What you have to do: Look below and pull out each line with the word "DEDUCED".

The data:
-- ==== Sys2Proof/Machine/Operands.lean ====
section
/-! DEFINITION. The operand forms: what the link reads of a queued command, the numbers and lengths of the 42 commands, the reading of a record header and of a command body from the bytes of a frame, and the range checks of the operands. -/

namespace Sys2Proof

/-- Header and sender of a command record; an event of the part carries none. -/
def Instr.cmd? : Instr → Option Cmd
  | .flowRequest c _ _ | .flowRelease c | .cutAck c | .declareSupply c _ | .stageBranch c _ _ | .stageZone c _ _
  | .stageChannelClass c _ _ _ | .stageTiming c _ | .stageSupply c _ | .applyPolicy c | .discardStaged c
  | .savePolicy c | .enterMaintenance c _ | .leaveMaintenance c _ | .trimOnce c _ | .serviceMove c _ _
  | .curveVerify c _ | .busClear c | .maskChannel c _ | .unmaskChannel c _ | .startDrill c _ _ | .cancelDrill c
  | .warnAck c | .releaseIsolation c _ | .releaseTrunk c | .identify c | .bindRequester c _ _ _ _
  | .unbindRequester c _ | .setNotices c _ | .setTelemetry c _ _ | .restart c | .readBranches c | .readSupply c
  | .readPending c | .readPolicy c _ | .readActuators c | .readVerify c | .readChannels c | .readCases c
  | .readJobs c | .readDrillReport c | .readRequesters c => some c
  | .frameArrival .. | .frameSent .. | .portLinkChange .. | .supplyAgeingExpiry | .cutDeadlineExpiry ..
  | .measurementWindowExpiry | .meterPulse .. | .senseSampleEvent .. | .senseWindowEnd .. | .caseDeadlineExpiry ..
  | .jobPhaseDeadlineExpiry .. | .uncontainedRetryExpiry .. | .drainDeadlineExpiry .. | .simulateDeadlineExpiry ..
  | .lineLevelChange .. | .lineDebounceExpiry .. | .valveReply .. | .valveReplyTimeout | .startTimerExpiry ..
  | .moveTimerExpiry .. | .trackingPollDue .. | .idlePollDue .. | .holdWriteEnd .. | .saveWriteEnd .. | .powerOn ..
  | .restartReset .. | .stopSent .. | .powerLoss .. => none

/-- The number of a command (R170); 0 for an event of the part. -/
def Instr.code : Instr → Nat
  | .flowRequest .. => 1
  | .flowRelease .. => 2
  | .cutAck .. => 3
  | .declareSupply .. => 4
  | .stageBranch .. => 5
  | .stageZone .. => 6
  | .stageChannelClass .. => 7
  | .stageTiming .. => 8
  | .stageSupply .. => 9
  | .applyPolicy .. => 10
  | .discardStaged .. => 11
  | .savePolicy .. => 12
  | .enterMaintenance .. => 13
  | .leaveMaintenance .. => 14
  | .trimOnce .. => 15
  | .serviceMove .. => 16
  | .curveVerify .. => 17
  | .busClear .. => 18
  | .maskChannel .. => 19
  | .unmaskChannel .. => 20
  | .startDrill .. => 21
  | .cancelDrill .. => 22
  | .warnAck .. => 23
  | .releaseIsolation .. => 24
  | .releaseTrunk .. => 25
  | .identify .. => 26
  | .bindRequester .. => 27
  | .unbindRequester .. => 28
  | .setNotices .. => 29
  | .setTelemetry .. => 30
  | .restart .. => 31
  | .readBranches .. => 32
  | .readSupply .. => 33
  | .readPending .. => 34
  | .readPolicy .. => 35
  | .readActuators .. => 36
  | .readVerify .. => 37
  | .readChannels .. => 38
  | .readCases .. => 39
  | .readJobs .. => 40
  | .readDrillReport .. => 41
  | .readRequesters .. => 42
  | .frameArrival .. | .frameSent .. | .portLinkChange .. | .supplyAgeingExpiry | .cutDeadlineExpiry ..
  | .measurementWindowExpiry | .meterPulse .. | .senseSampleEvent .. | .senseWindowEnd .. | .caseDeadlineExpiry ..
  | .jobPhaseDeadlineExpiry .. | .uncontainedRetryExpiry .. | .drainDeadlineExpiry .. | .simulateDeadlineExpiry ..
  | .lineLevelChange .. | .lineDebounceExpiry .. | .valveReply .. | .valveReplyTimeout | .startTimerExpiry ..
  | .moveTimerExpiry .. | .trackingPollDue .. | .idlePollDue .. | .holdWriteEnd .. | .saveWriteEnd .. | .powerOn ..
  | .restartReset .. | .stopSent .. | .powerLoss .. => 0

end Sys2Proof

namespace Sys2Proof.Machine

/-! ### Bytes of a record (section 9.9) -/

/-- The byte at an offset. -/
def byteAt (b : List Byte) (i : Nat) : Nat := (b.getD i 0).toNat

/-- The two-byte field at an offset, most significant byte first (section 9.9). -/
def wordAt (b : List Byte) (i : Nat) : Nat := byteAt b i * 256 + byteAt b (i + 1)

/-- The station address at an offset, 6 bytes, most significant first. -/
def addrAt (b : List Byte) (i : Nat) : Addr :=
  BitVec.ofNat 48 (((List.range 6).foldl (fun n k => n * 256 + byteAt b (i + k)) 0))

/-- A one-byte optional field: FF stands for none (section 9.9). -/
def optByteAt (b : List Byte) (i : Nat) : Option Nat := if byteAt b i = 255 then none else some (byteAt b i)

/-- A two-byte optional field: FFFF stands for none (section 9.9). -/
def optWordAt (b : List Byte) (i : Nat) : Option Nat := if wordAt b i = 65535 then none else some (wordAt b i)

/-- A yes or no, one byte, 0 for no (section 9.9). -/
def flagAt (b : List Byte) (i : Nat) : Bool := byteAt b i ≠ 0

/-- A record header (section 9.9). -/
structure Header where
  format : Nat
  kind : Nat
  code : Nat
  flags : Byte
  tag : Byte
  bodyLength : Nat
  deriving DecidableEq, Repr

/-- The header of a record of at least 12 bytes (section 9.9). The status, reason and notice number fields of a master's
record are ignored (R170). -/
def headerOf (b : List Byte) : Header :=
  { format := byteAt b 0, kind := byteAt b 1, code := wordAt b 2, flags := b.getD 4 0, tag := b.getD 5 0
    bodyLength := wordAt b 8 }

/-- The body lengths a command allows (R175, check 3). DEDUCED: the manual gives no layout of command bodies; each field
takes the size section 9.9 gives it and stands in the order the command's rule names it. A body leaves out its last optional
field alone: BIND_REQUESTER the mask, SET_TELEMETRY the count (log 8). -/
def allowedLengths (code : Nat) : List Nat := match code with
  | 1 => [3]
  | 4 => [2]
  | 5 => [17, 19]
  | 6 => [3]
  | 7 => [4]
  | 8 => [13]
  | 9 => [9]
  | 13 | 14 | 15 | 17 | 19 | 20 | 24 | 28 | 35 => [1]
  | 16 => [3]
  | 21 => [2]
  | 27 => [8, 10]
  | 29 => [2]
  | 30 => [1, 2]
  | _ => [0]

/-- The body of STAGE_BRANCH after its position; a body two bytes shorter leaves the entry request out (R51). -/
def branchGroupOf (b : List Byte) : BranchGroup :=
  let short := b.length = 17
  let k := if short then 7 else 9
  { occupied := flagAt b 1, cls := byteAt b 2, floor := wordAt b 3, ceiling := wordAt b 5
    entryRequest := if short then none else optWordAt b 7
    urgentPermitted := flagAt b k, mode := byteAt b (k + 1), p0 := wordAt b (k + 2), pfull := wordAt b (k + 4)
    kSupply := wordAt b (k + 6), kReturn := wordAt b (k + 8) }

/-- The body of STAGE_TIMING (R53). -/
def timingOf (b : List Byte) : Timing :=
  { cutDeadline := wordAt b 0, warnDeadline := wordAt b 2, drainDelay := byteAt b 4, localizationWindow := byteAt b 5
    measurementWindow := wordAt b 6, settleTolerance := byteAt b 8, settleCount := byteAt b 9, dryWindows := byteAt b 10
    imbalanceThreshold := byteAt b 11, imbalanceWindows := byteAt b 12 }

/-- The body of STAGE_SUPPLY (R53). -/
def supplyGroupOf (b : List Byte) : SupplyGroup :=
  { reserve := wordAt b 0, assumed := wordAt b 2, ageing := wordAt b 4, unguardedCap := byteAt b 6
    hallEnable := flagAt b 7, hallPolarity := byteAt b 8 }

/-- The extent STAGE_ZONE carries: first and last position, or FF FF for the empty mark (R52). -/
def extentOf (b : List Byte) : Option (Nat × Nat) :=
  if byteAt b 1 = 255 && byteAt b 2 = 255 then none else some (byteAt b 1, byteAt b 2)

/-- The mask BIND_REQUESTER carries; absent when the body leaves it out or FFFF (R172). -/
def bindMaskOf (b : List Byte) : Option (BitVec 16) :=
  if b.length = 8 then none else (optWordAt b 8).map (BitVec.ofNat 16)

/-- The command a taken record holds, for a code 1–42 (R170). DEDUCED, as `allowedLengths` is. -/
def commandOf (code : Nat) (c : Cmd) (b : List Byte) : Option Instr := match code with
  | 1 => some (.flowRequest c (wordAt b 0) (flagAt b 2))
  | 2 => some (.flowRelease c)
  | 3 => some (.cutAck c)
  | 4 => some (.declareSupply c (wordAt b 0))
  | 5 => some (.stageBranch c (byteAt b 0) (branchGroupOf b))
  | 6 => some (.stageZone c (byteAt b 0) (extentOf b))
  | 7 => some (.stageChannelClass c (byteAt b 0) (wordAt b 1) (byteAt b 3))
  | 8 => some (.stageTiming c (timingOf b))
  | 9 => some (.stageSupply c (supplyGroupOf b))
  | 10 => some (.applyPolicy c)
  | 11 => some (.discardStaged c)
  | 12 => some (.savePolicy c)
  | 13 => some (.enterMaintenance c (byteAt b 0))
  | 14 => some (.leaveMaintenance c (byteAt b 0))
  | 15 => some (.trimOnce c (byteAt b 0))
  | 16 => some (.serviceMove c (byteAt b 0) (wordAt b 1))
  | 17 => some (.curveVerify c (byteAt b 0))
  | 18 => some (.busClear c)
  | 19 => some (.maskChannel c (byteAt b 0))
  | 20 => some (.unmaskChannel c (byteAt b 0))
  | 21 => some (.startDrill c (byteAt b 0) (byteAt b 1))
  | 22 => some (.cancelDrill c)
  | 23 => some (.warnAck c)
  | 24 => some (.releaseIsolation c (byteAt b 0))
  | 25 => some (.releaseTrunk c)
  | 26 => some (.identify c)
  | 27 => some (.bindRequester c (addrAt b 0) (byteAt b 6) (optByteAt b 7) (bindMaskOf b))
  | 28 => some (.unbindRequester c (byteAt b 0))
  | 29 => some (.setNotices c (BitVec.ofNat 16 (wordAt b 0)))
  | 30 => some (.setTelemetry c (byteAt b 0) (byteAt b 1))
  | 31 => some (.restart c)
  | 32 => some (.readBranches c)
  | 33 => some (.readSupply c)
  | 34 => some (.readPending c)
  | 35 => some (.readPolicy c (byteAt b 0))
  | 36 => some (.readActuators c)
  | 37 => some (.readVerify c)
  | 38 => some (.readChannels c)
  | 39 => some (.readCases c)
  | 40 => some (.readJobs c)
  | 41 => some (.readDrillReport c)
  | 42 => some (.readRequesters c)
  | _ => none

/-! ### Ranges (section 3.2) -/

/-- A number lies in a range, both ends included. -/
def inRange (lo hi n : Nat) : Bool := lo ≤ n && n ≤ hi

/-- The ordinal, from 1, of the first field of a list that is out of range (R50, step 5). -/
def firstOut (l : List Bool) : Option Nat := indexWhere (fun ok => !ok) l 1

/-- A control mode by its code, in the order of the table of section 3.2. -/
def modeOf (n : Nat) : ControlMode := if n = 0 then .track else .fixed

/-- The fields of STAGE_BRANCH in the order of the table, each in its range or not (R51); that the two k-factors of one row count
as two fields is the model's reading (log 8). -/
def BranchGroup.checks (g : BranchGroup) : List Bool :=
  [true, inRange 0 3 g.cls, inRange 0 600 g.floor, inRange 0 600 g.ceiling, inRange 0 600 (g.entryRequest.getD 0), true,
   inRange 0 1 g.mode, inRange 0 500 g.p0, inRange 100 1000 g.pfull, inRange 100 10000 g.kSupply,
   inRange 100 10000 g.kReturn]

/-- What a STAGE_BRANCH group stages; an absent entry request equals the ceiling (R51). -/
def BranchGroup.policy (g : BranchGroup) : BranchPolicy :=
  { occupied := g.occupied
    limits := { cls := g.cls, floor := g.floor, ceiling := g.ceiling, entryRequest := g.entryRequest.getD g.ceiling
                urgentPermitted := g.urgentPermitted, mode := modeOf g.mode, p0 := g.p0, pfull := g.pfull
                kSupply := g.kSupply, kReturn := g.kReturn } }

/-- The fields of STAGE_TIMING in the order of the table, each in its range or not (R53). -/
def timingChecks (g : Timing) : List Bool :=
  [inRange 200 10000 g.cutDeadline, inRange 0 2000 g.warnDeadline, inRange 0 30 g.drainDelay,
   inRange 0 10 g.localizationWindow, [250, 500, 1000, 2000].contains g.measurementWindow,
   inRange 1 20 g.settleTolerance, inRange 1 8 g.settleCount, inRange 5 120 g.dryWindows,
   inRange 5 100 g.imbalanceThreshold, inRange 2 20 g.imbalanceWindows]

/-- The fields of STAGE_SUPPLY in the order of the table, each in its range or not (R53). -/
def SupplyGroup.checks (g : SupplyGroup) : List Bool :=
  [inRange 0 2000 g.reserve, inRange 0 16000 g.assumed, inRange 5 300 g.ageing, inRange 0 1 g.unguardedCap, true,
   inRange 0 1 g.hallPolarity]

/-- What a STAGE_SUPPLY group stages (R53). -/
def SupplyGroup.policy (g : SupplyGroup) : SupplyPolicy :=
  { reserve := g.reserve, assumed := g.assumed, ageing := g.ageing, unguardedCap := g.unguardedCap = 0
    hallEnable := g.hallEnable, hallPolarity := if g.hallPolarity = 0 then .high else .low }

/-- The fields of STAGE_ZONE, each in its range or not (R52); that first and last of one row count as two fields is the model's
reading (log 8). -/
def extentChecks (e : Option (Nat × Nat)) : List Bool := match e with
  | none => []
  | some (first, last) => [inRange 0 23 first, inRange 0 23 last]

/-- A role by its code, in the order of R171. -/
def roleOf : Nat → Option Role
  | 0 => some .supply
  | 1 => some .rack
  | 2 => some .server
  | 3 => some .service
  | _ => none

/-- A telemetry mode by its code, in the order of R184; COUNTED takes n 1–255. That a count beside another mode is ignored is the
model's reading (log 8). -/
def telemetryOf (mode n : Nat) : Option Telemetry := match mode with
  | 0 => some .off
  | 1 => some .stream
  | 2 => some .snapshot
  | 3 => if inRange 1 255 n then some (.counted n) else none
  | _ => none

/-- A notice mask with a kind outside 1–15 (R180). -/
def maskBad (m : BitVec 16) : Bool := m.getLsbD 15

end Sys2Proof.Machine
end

Finished exercise:
/-- The body lengths a command allows (R175, check 3). DEDUCED: the manual gives no layout of command bodies; each field
/-- The command a taken record holds, for a code 1–42 (R170). DEDUCED, as `allowedLengths` is. -/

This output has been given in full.